Os autores identificaram que a mensuração baseada em texto gera um sinal econômico consistente, que cresce em conjunto com referências externas de receita verde e inovação verde. Empresas com maior intensidade de menção a soluções climáticas apresentaram maior crescimento de receita, especialmente quando a inovação é protegível (por exemplo, por patentes) e quando as soluções têm maior potencial de redução de carbono.
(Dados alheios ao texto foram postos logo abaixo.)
-- ==== Sys2Proof/Machine/Switches.lean ====
section
/-!
DEFINITION. The gate-command lines as an MC block drives them by its mode (R279 to R285, R297, R298), and the driver die's switches
that follow them: turned on and off, gate watch, the state of a leg by the precedence of R353 (chapter 10).
-/
namespace Sys2Proof.Machine

/-! ## Modes (R279) -/

def modeOff : Nat := 0
def modeListen : Nat := 1
def modeFoc : Nat := 2
def modeSixstep : Nat := 3
def modeCoast : Nat := 4
def modeBrake0 : Nat := 5
def modeOut : Nat := 6

def mcMode (s : State) (b : Bridge) : Nat := s.get (F.MC_STAT_MODE b)

/-! ## Duty words, pattern and carrier -/

/-- A duty word clamped to 0 to DMAX (R284). -/
def clampDuty (s : State) (b : Bridge) (d : Q20) : Q20 :=
  BitVec.ofInt 20 (max 0 (min (toSigned 20 d.toNat) (s.getS (F.MC_DCEIL_DMAX b))))

/-- The duty words of MCx_DUTY1 to MCx_DUTY3. -/
def dutyRegs (s : State) (b : Bridge) : Duties :=
  ⟨BitVec.ofNat 20 (s.get (F.MC_DUTY_DUTY b 0)), BitVec.ofNat 20 (s.get (F.MC_DUTY_DUTY b 1)),
   BitVec.ofNat 20 (s.get (F.MC_DUTY_DUTY b 2))⟩

/-- The duty 0.5 in Q1.19. -/
def halfDuty : Q20 := 0x40000

/-- The sector of an angle (R297). -/
def sectorOf (theta : Nat) : Nat := (theta + 87381) % 2 ^ 20 * 6 / 2 ^ 20

/-- The pattern of a sector: high phase, low phase, floating phase (1 to 3), and whether the floating back-EMF rises (R297). -/
def sectorPattern (sec : Nat) : Nat × Nat × Nat × Bool :=
  match sec with
  | 0 => (2, 3, 1, false)
  | 1 => (2, 1, 3, true)
  | 2 => (3, 1, 2, false)
  | 3 => (3, 2, 1, true)
  | 4 => (1, 2, 3, false)
  | _ => (1, 3, 2, true)

/-- The compare level T of a duty word in a period of P steps (R281). -/
def compareLevel (P : Nat) (d : Q20) : Nat :=
  let H := P / 2
  H - (max 0 (toSigned 20 d.toNat) * H + 2 ^ 18).toNat / 2 ^ 19

/-- The carrier count at a step (R281). -/
def carrierCount (P step : Nat) : Nat := if step ≤ P / 2 then step else P - step

/-- Whether the high side of a duty word is commanded on at a step: T = 0 on for the whole period (R281). -/
def highOn (P step : Nat) (d : Q20) : Bool :=
  let T := compareLevel P d
  T == 0 || decide (T < carrierCount P step)

/-- The carrier that times a bridge's PWM (R129, R130). -/
def pwmCarrier (s : State) (b : Bridge) : Carrier :=
  let a := s.ang[b.val]
  if a.own then a.pwm else a.ref

/-- The pair (high, low) of a switch pattern, as a bit mask over R326's numbering. -/
def legBits (k : Nat) (hi lo : Bool) : Nat := hi.toNat * 2 ^ k + lo.toNat * 2 ^ (3 + k)

/-- Active short: the three switches of the side ASSIDE names (R350). -/
def shortBits (s : State) (b : Bridge) : Nat := if s.on (F.GD_CTRL_ASSIDE b) then 7 else 56

/-- Whether a bridge's carrier runs: from the first valley after EN is written to 1 (R281). -/
def carrierRuns (s : State) (b : Bridge) : Bool :=
  s.on (F.ANG_CTRL_EN b) && s.ang[b.val].refCount != 65535

/-- The high and the low phase of the six-step pattern in force: a negative word swaps them (R298). -/
def patternPhases (s : State) (b : Bridge) : Nat × Nat :=
  let p := sectorPattern (s.get (F.MC_STAT_SECTOR b))
  if toSigned 20 s.mc[b.val].ssLoaded.toNat < 0 then (p.2.1, p.1) else (p.1, p.2.1)

/-- Whether the pattern's PWM phase has its high side commanded on: not while the clamp is applied (R285, R298), nor while an active
short is still commanded (R311). -/
def patternOn (s : State) (b : Bridge) : Bool :=
  let m := s.mc[b.val]
  let c := pwmCarrier s b
  carrierRuns s b && !m.asReq && !m.clamping && highOn c.per c.step (BitVec.ofNat 20 (toSigned 20 m.ssLoaded.toNat).natAbs)

/-- The phase whose high side six-step has on. -/
def highPhase (s : State) (b : Bridge) : Option Nat :=
  if mcMode s b = modeSixstep ∧ patternOn s b = true then some (patternPhases s b).1 else none

/-- The six gate-command lines of a bridge as its MC block drives them (R279, R281, R285, R298, R323, R351): bit j for switch j.
While the carrier does not run every line is off, whatever the mode and the requests (R281). -/
def gateCommands (s : State) (b : Bridge) : Nat :=
  let m := s.mc[b.val]
  let c := pwmCarrier s b
  let mode := mcMode s b
  let leg (k : Nat) (hi lo : Bool) : Nat := if s.bit (F.MC_STAT_LEGOUT b) k then 0 else legBits k hi lo
  if !carrierRuns s b then 0
  else if m.asReq then shortBits s b
  else if mode = modeFoc ∨ mode = modeBrake0 then
    let pwm (k : Nat) (d : Q20) : Nat := leg k (highOn c.per c.step d) (!highOn c.per c.step d)
    pwm 0 m.loaded.d1 + pwm 1 m.loaded.d2 + pwm 2 m.loaded.d3
  else if mode = modeSixstep then
    let p := patternPhases s b
    leg (p.1 - 1) (patternOn s b) (!patternOn s b) + leg (p.2 - 1) false true
  else 0

/-! ## Switches -/

/-- A switch modified. -/
def modGateSw (b : Bridge) (j : Switch) (f : Gate → Gate) (s : State) : State :=
  s.modGate b (fun g => { g with sw := upd g.sw j f })

/-- Whether a phase belongs to a turn-on. -/
def GatePhase.isOn : GatePhase → Bool
  | .preCharge => true | .slopeOn => true | .onHold => true | _ => false

/-- A switch turned off from the state it is in (R329, R332); one that a short is already turning off goes on at the sink current
of R346. -/
def Gate.turnOff (tick : Nat) (short : Bool) (g : Gate) : Gate :=
  { g with
    phase := if g.phase.isOn then .preDischarge else g.phase
    held := false, blanking := false, shortOff := if g.phase.isOn then short else g.shortOff
    offTick := if g.phase.isOn then some tick else g.offTick }

/-- A switch turned on: pre-charge begins, and with it the blanking interval (R328, R345). -/
def Gate.turnOn (g : Gate) : Gate :=
  { g with phase := .preCharge, held := false, blanking := true, shortOff := false }

/-- The leg of a switch: 0 to 2 (R326). -/
def legOf (j : Switch) : Nat := j.val % 3

/-- The high and the low switch of a leg. -/
def highSw (k : Fin 3) : Switch := ⟨k.val, by omega⟩
def lowSw (k : Fin 3) : Switch := ⟨k.val + 3, by omega⟩

/-- The leg of a switch as a number below 3. -/
def legFin (j : Switch) : Fin 3 := ⟨j.val % 3, Nat.mod_lt _ (by decide)⟩

/-- The opposite switch of the leg. -/
def oppositeSw (j : Switch) : Switch := if h : j.val < 3 then ⟨j.val + 3, by omega⟩ else ⟨j.val - 3, by omega⟩

/-! ## The state of a leg -/

/-- What the precedence of R353 gives a leg. -/
inductive LegState where
  | highImpedance | activeShort | commands
  deriving DecidableEq, Repr

/-- The link-loss state the driver die holds (R63, R660). -/
def linkLossState (s : State) (b : Bridge) : LegState :=
  if s.on (F.GD_CTRL_LLSTATE b) then .activeShort else .highImpedance

/-- Whether the strap word, once read, names a bridge as unused: its gate outputs are held low (R38). -/
def heldLow (s : State) (b : Bridge) : Bool := strapOk (s.get F.SEAL_STRAP_WORD) && !bridgeUsed s b

/-- The state of leg `k` of bridge `b`: the first row of R353 that applies; an unused bridge has none (R38). -/
def legState (s : State) (b : Bridge) (k : Fin 3) : LegState :=
  if heldLow s b then .highImpedance
  else if s.driver.underVolt then .highImpedance
  else if s.on (F.GD_STAT_BOUT b) then .highImpedance
  else if s.bit (F.GD_STAT_LEGOUT b) k then .highImpedance
  else if s.driver.linkLost || s.gate[b.val].linkHold then linkLossState s b
  else if !s.on (F.GD_CTRL_EN b) || !s.bit (F.GD_CTRL_LEGEN b) k then .highImpedance
  else if s.on F.VBUS_STAT_OV2 then (if s.on (F.GD_STAT_ASEL b) then .activeShort else .highImpedance)
  else .commands

/-- Whether active short is in force on a bridge by the AS flag, row 4 or row 6 (GDx_STAT.ASACT). -/
def shortInForce (s : State) (b : Bridge) : Bool :=
  !heldLow s b && !s.driver.underVolt && !s.on (F.GD_STAT_BOUT b) &&
    (if s.driver.linkLost || s.gate[b.val].linkHold then s.on (F.GD_CTRL_LLSTATE b)
     else s.on (F.GD_CTRL_EN b) &&
      ((s.on F.VBUS_STAT_OV2 && s.on (F.GD_STAT_ASEL b)) || (!s.on F.VBUS_STAT_OV2 && s.gate[b.val].asFlag)))

/-- ASACT shows it. -/
def showShort (b : Bridge) (s : State) : State := s.putB (F.GD_STAT_ASACT b) (shortInForce s b)

/-- What a switch is asked to be: on or off, by its leg's state and its command line (R350, R353, R338: both lines of a leg on
command both off). -/
def wanted (s : State) (b : Bridge) (j : Switch) : Bool :=
  match legState s b (legFin j) with
  | .highImpedance => false
  | .activeShort => bitAt (shortBits s b) j
  | .commands => s.bit (F.GD_GW_CMD b) j && !s.bit (F.GD_GW_CMD b) (oppositeSw j)

/-- Whether gate watch admits a turn-on at once: the opposite switch commanded off, and its VGS below VGS_OFF for 40 ns in native mode
(R334), or DT ticks gone since its turn-off in interlock mode (R337). -/
def admits (s : State) (b : Bridge) (j : Switch) : Bool :=
  let o := s.gate[b.val].sw[(oppositeSw j).val]
  !o.phase.isOn &&
    (if s.on (F.GD_CTRL_ILMODE b) then o.offTick.all (fun t => decide (t + s.get (F.GD_DT_DT b) ≤ s.tick))
     else !s.bit (F.GD_GW_ON b) (oppositeSw j) && o.belowTick.all (fun t => decide (t + 8 ≤ s.tick)))

/-- Whether a gate level in 0.2 V codes lies above VGS_OFF (R334). -/
def aboveOff (s : State) (b : Bridge) (code : Nat) : Bool := decide (3 + s.get (F.GD_WATCH_VGSOFF b) < code)

/-- ON of GDx_GW shown for a switch; the tick at which its VGS falls below VGS_OFF is kept (R334). -/
def showOn (b : Bridge) (j : Switch) (on : Bool) (s : State) : State :=
  let s := s.when (!on && s.bit (F.GD_GW_ON b) j) (modGateSw b j (fun g => { g with belowTick := some s.tick }))
  s.putBit (F.GD_GW_ON b) j on

/-- Whether the level toward which the VGS of a switch that is being turned on now rises lies above VGS_OFF. -/
def risesAbove (s : State) (b : Bridge) (j : Switch) : Bool :=
  match s.gate[b.val].sw[j.val].phase with
  | .preCharge => aboveOff s b (s.get (F.GD_PROFON_PREON b))
  | .slopeOn => aboveOff s b (s.get (F.GD_PROFON_PLXON b))
  | _ => false

/-- A switch turned off. A turn-on reversed in a phase whose end lies above VGS_OFF counts as above it, so that gate watch waits for its
discharge (R334, log entry 103). -/
def turnOffSw (b : Bridge) (j : Switch) (short : Bool) (s : State) : State :=
  modGateSw b j (Gate.turnOff s.tick short) (s.when (risesAbove s b j) (showOn b j true))

/-- A switch asked to be off is turned off at once. -/
def restSwitch (b : Bridge) (j : Switch) (s : State) : State :=
  if wanted s b j then s else turnOffSw b j false s

/-- A switch asked to be on is turned on where gate watch admits it, else held back (R334, R337). -/
def startSwitch (b : Bridge) (j : Switch) (s : State) : State :=
  let g := s.gate[b.val].sw[j.val]
  if !wanted s b j || g.phase.isOn || g.held then s
  else if admits s b j then modGateSw b j Gate.turnOn s
  else modGateSw b j (fun g => { g with held := true }) s

/-- Every switch of a bridge brought to what R353 gives it. -/
def driveBridge (b : Bridge) (s : State) : State :=
  let s := (List.finRange 6).foldl (fun s j => restSwitch b j s) s
  showShort b ((List.finRange 6).foldl (fun s j => startSwitch b j s) s)

/-- In interlock mode a turn-on held back begins as soon as DT ticks have passed (R337). -/
def interlockTick (b : Bridge) (s : State) : State :=
  if s.on (F.GD_CTRL_ILMODE b) && (List.finRange 6).any (fun (j : Switch) => s.gate[b.val].sw[j.val].held && admits s b j) then
    showShort b ((List.finRange 6).foldl (fun s j =>
      if s.gate[b.val].sw[j.val].held && wanted s b j && admits s b j then modGateSw b j Gate.turnOn s else s) s)
  else s

/-- Both bridges. -/
def driveAll (s : State) : State := driveBridge 1 (driveBridge 0 s)

/-- The ticks of the edges from one set of command lines to another: a line that goes off, a high side that comes on, and any edge (R300,
R337). -/
def noteEdges (b : Bridge) (old cmd : Nat) (s : State) : State :=
  let s := (List.finRange 6).foldl (fun s (j : Switch) =>
    if bitAt old j && !bitAt cmd j then modGateSw b j (fun g => { g with offTick := some s.tick }) s else s) s
  let rise := (List.range 3).any (fun k => bitAt cmd k && !bitAt old k)
  s.modMc b (fun m => { m with
    highTick := if rise then s.tick else m.highTick, edgeTick := if cmd = old then m.edgeTick else s.tick })

/-- The command lines of a bridge taken from its MC block (R327, R338): a leg with both lines on is counted once when it comes
on. -/
def takeCommands (b : Bridge) (cmd : Nat) (s : State) : State :=
  let old := s.get (F.GD_GW_CMD b)
  let s := noteEdges b old cmd s
  let both (c k : Nat) : Bool := bitAt c k && bitAt c (k + 3)
  let hits := (List.range 3).filter (fun k => both cmd k && !both old k)
  let s := s.put (F.GD_GW_CMD b) cmd
  let s := hits.foldl (fun s _ => (s.put (F.GD_STAT_XON b) 1).countBit (F.GD_CNT0_XONCNT b) (F.GD_CNT0_OVF b) 2) s
  driveBridge b s

/-- Whether the MC block puts a turn-on command on its line now: in interlock mode DT ticks after the opposite switch's turn-off command
(R337). -/
def lineAdmits (s : State) (b : Bridge) (j : Switch) : Bool :=
  let o := oppositeSw j
  !s.on (F.GD_CTRL_ILMODE b) || s.bit (F.GD_GW_CMD b) j
    || (!s.bit (F.GD_GW_CMD b) o && s.gate[b.val].sw[o.val].offTick.all (fun t => decide (t + s.get (F.GD_DT_DT b) ≤ s.tick)))

/-- The levels of the six command lines: those the MC block drives, each turn-on delayed in interlock mode (R337), and the lines that a
disturbance holds on (R338). -/
def lineCommands (s : State) (b : Bridge) : Nat :=
  let cmd := gateCommands s b
  ((List.finRange 6).filter (fun (j : Switch) => s.gate[b.val].sw[j.val].stray || (bitAt cmd j && lineAdmits s b j))).foldl
    (fun a j => a + 2 ^ j.val) 0

/-- The command lines of a bridge as its MC block drives them now (R279, R281, R351). -/
def followGates (b : Bridge) (s : State) : State :=
  let cmd := lineCommands s b
  if cmd = s.get (F.GD_GW_CMD b) then s else takeCommands b cmd s

end Sys2Proof.Machine
end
A pesquisa também mostrou que a IA pode funcionar como uma camada escalável de “sensoriamento externo”, permitindo monitorar como empresas em diferentes setores descrevem suas atividades e detectar convergências setoriais que podem remodelar cadeias de valor. A análise de distribuição temática permitiu quantificar quando setores distintos começam a enfatizar soluções semelhantes, e essa convergência se relacionou com maior co-movimentação nos retornos das ações entre pares setoriais.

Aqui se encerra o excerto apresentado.